Restrict the output to the lines below starting at the one that contains "Laws.Coded.loop a off" and ending at the one that contains "Laws.Coded.tokrel d a", and restate them word for word, both ends included.

+++ Recorded information

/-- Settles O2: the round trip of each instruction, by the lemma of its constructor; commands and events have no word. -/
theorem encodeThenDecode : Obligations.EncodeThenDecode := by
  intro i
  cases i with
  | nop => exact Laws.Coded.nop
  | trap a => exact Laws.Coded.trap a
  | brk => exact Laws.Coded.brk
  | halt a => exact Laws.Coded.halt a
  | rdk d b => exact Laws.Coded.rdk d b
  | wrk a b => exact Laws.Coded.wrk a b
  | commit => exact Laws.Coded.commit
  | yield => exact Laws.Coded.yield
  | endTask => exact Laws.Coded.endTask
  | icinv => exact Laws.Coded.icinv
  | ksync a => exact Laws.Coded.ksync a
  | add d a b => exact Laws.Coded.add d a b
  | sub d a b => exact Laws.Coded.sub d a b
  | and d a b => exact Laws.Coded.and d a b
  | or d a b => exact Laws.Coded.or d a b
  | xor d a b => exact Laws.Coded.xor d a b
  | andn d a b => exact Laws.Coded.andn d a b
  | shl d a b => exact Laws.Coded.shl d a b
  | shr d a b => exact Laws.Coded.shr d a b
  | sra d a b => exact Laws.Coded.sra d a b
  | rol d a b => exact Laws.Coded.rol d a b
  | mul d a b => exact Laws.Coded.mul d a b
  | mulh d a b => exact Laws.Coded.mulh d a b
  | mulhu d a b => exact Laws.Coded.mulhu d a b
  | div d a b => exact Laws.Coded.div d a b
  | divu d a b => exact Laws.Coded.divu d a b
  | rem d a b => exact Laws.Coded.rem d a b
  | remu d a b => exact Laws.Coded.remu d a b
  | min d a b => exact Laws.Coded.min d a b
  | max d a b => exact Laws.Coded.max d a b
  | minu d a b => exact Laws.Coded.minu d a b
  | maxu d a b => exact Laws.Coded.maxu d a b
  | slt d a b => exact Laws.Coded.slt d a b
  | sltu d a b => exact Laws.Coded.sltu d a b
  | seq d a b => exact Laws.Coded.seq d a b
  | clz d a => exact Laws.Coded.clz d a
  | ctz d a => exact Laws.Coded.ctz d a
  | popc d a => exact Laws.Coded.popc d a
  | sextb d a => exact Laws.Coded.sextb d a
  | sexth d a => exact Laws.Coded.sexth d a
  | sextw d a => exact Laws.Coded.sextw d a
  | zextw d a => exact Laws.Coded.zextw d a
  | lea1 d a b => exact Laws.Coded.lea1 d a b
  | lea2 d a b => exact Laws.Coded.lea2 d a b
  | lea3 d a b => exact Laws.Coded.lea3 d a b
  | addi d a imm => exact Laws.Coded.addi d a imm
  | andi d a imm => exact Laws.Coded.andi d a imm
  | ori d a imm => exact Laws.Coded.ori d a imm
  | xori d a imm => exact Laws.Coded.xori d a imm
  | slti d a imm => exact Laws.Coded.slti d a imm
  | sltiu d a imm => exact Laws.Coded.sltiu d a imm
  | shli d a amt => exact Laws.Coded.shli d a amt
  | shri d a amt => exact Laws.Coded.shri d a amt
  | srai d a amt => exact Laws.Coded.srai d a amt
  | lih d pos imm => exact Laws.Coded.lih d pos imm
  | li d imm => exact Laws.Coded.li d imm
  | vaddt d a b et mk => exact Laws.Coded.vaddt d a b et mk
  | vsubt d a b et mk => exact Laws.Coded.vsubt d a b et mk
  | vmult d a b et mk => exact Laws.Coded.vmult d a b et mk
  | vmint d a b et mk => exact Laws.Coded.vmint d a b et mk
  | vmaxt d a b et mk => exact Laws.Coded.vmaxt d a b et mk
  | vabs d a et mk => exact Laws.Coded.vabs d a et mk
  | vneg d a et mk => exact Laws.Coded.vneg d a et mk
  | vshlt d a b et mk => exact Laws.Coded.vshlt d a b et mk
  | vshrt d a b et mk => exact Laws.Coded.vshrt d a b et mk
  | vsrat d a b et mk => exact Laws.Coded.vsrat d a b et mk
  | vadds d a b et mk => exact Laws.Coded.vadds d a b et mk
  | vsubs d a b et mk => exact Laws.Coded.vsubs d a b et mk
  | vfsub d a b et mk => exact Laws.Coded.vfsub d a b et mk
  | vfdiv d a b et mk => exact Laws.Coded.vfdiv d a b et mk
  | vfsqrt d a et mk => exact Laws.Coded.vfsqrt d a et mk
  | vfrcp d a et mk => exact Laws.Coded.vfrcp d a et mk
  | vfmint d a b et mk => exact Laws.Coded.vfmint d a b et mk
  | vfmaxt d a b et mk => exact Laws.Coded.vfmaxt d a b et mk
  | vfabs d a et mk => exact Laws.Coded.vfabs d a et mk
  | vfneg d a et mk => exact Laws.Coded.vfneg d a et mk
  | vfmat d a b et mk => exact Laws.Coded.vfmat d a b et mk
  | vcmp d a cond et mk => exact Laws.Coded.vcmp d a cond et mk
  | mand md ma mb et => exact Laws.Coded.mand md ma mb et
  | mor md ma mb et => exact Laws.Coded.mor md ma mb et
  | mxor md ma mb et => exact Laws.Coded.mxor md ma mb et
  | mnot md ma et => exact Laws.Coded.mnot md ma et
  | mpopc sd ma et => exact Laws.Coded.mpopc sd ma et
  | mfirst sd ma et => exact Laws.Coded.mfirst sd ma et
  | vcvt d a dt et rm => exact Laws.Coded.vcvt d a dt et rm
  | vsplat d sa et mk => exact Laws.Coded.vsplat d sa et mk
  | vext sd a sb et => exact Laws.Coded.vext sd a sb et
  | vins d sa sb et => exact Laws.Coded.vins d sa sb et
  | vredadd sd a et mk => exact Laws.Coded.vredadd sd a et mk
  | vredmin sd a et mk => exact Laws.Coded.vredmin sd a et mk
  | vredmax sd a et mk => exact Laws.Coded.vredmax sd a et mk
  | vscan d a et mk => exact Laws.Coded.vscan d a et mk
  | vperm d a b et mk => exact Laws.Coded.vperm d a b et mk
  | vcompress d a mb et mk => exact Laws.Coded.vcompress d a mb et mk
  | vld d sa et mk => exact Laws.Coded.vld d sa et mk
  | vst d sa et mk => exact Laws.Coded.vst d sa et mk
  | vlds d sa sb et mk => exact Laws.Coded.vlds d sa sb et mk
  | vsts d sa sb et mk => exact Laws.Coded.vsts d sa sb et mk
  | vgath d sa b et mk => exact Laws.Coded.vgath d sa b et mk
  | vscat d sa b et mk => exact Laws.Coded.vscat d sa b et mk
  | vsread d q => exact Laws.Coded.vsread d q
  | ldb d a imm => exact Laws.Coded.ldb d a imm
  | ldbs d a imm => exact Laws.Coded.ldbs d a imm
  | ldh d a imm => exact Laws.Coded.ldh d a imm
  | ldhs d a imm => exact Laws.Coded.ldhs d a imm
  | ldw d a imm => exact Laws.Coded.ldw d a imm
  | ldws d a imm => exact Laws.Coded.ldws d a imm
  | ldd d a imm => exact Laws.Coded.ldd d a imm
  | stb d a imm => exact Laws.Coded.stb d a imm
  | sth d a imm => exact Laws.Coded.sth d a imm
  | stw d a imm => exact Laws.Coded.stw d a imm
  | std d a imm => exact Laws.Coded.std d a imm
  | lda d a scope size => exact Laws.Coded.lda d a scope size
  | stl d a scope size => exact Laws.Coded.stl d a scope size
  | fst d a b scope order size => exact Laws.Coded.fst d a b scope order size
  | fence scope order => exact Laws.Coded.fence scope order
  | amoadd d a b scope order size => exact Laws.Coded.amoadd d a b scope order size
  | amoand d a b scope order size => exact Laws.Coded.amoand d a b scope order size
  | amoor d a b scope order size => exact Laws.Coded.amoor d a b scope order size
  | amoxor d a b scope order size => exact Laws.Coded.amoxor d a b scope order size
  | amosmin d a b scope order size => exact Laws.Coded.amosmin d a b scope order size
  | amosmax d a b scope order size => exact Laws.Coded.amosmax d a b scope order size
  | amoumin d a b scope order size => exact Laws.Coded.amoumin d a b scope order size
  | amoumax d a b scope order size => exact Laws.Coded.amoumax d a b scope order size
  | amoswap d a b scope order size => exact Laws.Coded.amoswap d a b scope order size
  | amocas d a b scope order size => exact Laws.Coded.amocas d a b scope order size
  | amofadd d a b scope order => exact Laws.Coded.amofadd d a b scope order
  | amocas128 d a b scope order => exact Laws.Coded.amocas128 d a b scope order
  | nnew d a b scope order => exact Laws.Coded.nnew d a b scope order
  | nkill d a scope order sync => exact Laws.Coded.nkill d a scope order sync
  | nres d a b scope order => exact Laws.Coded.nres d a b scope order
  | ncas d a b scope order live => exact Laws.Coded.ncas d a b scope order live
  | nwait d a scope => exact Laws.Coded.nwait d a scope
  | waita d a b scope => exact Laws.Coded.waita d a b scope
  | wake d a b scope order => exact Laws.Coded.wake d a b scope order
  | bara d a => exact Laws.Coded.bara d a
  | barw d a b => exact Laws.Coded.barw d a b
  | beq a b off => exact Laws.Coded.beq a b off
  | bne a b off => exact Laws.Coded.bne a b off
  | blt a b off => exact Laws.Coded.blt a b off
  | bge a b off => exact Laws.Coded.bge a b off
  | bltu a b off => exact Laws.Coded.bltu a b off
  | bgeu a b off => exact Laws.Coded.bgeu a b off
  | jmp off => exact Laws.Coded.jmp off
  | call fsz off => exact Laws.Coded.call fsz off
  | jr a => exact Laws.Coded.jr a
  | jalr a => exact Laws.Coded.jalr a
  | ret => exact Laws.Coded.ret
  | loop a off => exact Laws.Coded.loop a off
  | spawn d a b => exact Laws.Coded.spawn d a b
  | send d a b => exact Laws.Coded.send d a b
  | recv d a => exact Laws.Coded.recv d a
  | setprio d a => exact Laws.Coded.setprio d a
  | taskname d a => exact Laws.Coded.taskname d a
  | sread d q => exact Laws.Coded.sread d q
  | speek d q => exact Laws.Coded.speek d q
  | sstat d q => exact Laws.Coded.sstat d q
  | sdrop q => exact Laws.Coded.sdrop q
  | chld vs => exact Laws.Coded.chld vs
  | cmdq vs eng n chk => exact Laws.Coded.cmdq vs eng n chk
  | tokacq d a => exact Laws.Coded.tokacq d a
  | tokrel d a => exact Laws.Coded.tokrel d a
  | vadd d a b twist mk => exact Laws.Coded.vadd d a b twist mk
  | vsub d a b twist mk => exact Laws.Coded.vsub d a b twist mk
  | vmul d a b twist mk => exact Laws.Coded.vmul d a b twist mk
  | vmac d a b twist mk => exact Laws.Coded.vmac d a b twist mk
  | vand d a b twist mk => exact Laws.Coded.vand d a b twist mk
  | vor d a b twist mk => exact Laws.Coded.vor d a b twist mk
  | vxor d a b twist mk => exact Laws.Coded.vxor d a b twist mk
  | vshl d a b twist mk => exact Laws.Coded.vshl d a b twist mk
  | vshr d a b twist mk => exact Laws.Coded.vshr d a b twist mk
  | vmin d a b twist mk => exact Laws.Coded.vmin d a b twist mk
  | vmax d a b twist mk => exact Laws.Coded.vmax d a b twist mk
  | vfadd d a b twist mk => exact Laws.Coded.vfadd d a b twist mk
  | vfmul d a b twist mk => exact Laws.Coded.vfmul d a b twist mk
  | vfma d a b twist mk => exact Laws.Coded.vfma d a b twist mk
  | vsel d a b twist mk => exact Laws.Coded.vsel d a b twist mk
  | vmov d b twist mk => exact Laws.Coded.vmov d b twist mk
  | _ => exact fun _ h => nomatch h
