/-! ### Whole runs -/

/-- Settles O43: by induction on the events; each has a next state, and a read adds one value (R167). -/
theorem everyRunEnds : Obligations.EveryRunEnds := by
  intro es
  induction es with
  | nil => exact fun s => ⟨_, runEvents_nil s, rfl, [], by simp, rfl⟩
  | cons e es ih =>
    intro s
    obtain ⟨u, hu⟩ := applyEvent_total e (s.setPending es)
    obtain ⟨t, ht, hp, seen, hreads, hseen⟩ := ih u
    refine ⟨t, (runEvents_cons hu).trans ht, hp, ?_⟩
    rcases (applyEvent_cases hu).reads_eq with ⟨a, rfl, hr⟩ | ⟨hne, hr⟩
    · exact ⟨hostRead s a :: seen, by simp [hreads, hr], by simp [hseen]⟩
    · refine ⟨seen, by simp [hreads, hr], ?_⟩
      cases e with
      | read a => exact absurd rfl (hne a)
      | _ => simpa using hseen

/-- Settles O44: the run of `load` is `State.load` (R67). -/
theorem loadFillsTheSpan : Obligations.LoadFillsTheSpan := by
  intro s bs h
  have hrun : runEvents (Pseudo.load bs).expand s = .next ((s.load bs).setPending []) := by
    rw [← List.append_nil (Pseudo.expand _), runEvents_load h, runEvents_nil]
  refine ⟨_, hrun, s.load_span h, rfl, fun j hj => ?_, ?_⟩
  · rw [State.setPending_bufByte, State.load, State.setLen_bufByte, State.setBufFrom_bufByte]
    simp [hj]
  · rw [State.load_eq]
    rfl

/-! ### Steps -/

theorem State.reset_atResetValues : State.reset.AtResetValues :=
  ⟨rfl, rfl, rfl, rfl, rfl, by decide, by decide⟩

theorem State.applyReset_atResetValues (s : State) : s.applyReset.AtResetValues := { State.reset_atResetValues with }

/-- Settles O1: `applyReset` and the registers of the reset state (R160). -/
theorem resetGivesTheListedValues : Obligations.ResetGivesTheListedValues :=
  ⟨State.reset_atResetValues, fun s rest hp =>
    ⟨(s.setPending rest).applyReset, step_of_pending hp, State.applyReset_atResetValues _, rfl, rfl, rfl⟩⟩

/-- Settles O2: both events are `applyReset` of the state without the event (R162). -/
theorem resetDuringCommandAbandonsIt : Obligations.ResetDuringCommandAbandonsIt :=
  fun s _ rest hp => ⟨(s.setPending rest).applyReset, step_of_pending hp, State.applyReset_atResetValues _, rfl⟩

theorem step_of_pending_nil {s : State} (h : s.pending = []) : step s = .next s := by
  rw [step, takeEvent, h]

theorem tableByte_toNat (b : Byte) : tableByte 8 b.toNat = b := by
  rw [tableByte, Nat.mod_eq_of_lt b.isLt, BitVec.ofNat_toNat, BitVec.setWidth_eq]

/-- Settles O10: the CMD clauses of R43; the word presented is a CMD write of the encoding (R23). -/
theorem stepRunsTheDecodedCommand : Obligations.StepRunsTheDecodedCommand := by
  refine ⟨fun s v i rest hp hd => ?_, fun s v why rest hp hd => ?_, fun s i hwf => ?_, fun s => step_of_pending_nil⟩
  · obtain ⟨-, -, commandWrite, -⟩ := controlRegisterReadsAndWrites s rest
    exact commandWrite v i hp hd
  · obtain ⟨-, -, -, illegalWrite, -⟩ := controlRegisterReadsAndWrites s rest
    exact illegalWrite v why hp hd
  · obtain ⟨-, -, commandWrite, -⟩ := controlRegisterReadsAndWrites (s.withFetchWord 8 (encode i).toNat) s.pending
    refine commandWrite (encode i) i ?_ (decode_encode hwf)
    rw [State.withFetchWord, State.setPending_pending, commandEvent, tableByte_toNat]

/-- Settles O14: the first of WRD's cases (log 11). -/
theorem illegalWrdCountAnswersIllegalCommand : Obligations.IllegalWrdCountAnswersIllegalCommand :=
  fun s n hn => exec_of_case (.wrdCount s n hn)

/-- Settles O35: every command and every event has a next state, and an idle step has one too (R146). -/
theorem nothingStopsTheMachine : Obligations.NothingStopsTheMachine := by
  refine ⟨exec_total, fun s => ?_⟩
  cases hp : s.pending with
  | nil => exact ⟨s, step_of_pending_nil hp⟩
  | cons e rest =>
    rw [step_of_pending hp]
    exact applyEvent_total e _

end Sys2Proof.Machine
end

++++++

- [Response to the task]
  | loop a off => exact Laws.Coded.loop a off
  | spawn d a b => exact Laws.Coded.spawn d a b
  | send d a b => exact Laws.Coded.send d a b
  | recv d a => exact Laws.Coded.recv d a
  | setprio d a => exact Laws.Coded.setprio d a
  | taskname d a => exact Laws.Coded.taskname d a
  | sread d q => exact Laws.Coded.sread d q
  | speek d q => exact Laws.Coded.speek d q
  | sstat d q => exact Laws.Coded.sstat d q
  | sdrop q => exact Laws.Coded.sdrop q
  | chld vs => exact Laws.Coded.chld vs
  | cmdq vs eng n chk => exact Laws.Coded.cmdq vs eng n chk
  | tokacq d a => exact Laws.Coded.tokacq d a
  | tokrel d a => exact Laws.Coded.tokrel d a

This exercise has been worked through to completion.